Category: Technical papers from the Journal of Pipeline Engineering
Downloadable: Yes 
Catalog No.: 2218s
Date of Publication: Dec 1 2010 12:00AM
Price: $25.00 US
Authors: Dr Robert Andrews, Dr Jane Haswell, and Russell Cooper
Abstract: A HYPOTHETICAL CONCERN has been raised that leaks in a CO2 pipeline could escalate to a propagating fracture. This is due to the potentially large temperature drop associated with the expansion of either gaseous or dense-phase CO2 to ambient conditions. It is suggested this local cooling would lower the pipe wall temperature to an extent that a brittle fracture would initiate followed by a transition to a propagating fracture. Although such a mechanism could theoretically occur in natural gas pipelines, there is increased concern for CO2 transport because of the different thermodynamic behaviour of the contents, particularly for dense-phase transport.
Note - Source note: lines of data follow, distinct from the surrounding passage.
-- ==== Sys2Proof/Laws/Memory.lean ====
section
/-! SUPPORT. Memory: what a read gives after a write, and that every operation keeps the canonical form. -/

namespace Sys2Proof.Machine

theorem Memory.read_nil (a : Nat) : Memory.read [] a = unlistedByte := rfl

theorem Memory.read_cons (k : Nat) (b : Byte) (m : Memory) (a : Nat) :
    Memory.read ((k, b) :: m) a = if k = a then b else m.read a := rfl

/-- An address below every listed one is unlisted. -/
theorem Memory.read_of_lt {m : Memory} {a : Nat} (h : ∀ c ∈ m, a < c.1) : m.read a = unlistedByte := by
  induction m with
  | nil => rfl
  | cons c m ih =>
    obtain ⟨k, b⟩ := c
    have hk : a < k := h (k, b) (by simp)
    rw [Memory.read_cons, if_neg (by omega), ih fun c hc => h c (by simp [hc])]

/-- Putting an entry in front of a memory whose addresses are all higher. -/
theorem Memory.read_consCell {m : Memory} {a : Nat} (h : ∀ c ∈ m, a < c.1) (v : Byte) (e : Nat) :
    (Memory.consCell a v m).read e = if e = a then v else m.read e := by
  unfold Memory.consCell
  by_cases hv : v = unlistedByte
  · rw [if_pos hv]
    by_cases he : e = a
    · rw [if_pos he, he, hv, Memory.read_of_lt h]
    · rw [if_neg he]
  · rw [if_neg hv, Memory.read_cons]
    by_cases he : e = a
    · simp [he]
    · rw [if_neg he, if_neg (Ne.symm he)]

/-- In a canonical memory, an entry's address is below all later ones. -/
theorem Memory.wf_tail {c : Host.Cell} {m : Memory} (h : Memory.wf (c :: m)) :
    Memory.wf m ∧ ∀ e ∈ m, c.1 < e.1 :=
  ⟨⟨(List.pairwise_cons.1 h.1).2, fun e he => h.2 e (by simp [he])⟩, (List.pairwise_cons.1 h.1).1⟩

theorem Memory.wf_consCell {m : Memory} {a : Nat} (h : m.wf) (ha : a < 65536) (hm : ∀ c ∈ m, a < c.1) (v : Byte) :
    (Memory.consCell a v m).wf := by
  unfold Memory.consCell
  split
  · exact h
  · rename_i hv
    refine ⟨List.pairwise_cons.2 ⟨hm, h.1⟩, fun c hc => ?_⟩
    rcases List.mem_cons.1 hc with rfl | hc
    · exact ⟨ha, hv⟩
    · exact h.2 c hc

/-- Every entry of a written memory is at the written address or was there before. -/
theorem Memory.mem_write {m : Memory} {a : Nat} {v : Byte} {c : Host.Cell} (h : c ∈ m.write a v) :
    c.1 = a ∨ c ∈ m := by
  induction m with
  | nil =>
    simp only [Memory.write, Memory.consCell] at h
    split at h <;> simp_all
  | cons e m ih =>
    obtain ⟨k, b⟩ := e
    simp only [Memory.write, Memory.consCell] at h
    split at h
    · split at h
      · exact .inr h
      · rcases List.mem_cons.1 h with rfl | h
        · exact .inl rfl
        · exact .inr h
    · split at h
      · split at h
        · exact .inr (by simp [h])
        · rcases List.mem_cons.1 h with rfl | h
          · exact .inl rfl
          · exact .inr (by simp [h])
      · rcases List.mem_cons.1 h with rfl | h
        · exact .inr (by simp)
        · rcases ih h with h | h
          · exact .inl h
          · exact .inr (by simp [h])

/-- A write keeps the canonical form. -/
theorem Memory.wf_write {m : Memory} (h : m.wf) {a : Nat} (ha : a < 65536) (v : Byte) : (m.write a v).wf := by
  induction m with
  | nil => exact Memory.wf_consCell h ha (by simp) v
  | cons c m ih =>
    obtain ⟨k, b⟩ := c
    obtain ⟨ht, hlt⟩ := Memory.wf_tail h
    simp only [Memory.write]
    split
    · rename_i hk
      refine Memory.wf_consCell h ha (fun c hc => ?_) v
      rcases List.mem_cons.1 hc with rfl | hc
      · exact hk
      · exact Nat.lt_trans hk (hlt c hc)
    · split
      · rename_i hk
        exact Memory.wf_consCell ht ha (fun c hc => hk ▸ hlt c hc) v
      · rename_i h1 h2
        refine ⟨List.pairwise_cons.2 ⟨fun c hc => ?_, (ih ht).1⟩, fun c hc => ?_⟩
        · rcases Memory.mem_write hc with hc | hc
          · show k < c.1
            omega
          · exact hlt c hc
        · rcases List.mem_cons.1 hc with rfl | hc
          · exact h.2 _ (by simp)
          · exact (ih ht).2 c hc

/-- A read after a write: the written byte at its address, and every other address as before. -/
theorem Memory.read_write {m : Memory} (h : m.wf) (a : Nat) (v : Byte) (e : Nat) :
    (m.write a v).read e = if e = a then v else m.read e := by
  induction m with
  | nil => exact Memory.read_consCell (by simp) v e
  | cons c m ih =>
    obtain ⟨k, b⟩ := c
    obtain ⟨ht, hlt⟩ := Memory.wf_tail h
    simp only [Memory.write]
    split
    · rename_i hk
      refine Memory.read_consCell (fun c hc => ?_) v e
      rcases List.mem_cons.1 hc with rfl | hc
      · exact hk
      · exact Nat.lt_trans hk (hlt c hc)
    · split
      · rename_i hk
        subst hk
        rw [Memory.read_consCell hlt, Memory.read_cons]
        by_cases he : e = a
        · simp [he]
        · simp [he, Ne.symm he]
      · rename_i h1 h2
        rw [Memory.read_cons, Memory.read_cons, ih ht]
        by_cases he : e = a
        · subst he
          simp [Ne.symm h2]
        · simp [he]

theorem Memory.wf_writeWord {m : Memory} (h : m.wf) (addr w : Word) : (m.writeWord addr w).wf :=
  Memory.wf_write (Memory.wf_write h addr.isLt _) (addr + 1).isLt _

theorem Memory.wf_writeBytes {m : Memory} (h : m.wf) (addr : Word) (bs : List Byte) : (m.writeBytes addr bs).wf := by
  induction bs generalizing m addr with
  | nil => exact h
  | cons b bs ih => exact ih (Memory.wf_write h addr.isLt _) _

/-- The loader's image is canonical, whatever the program. -/
theorem Memory.wf_programImage (p : Program) : (programImage p).wf := by
  have h : (Memory.writeBytes [] p.loadAddress p.bytes).wf := Memory.wf_writeBytes (by decide) _ _
  unfold programImage
  simp only
  split
  · exact h
  · exact Memory.wf_writeWord h _ _

theorem State.wf_write {s : State} (h : s.mem.wf) (addr : Word) (v : Byte) : (s.write addr v).mem.wf :=
  Memory.wf_write h addr.isLt v

theorem State.wf_store {s : State} (h : s.mem.wf) (src : Src) (v : Byte) : (s.store src v).mem.wf := by
  cases src <;> first | exact State.wf_write h _ v | exact h

theorem State.wf_push {s : State} (h : s.mem.wf) (v : Byte) : (s.push v).mem.wf :=
  State.wf_write h _ v

theorem State.wf_enterHandler {s : State} (h : s.mem.wf) (r : Word) (bit4 : Bool) (vec : Word) :
    (s.enterHandler r bit4 vec).mem.wf :=
  State.wf_push (State.wf_push (State.wf_push h _) _) _

end Sys2Proof.Machine
end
This paper critically reviews the literature associated with this postulated failure mechanism and other studies on the cooling of cracks and holes by escaping fluid. It is concluded that pipelines constructed to modern standards are not at risk. Limited crack extension may occur when the leak is through a ‘tight’ crack in a material of low toughness. However, the crack will arrest as it enters warmer material remote from the leak. Escalation to a propagating fracture can be controlled using methods which are widely used and understood in the pipeline industry.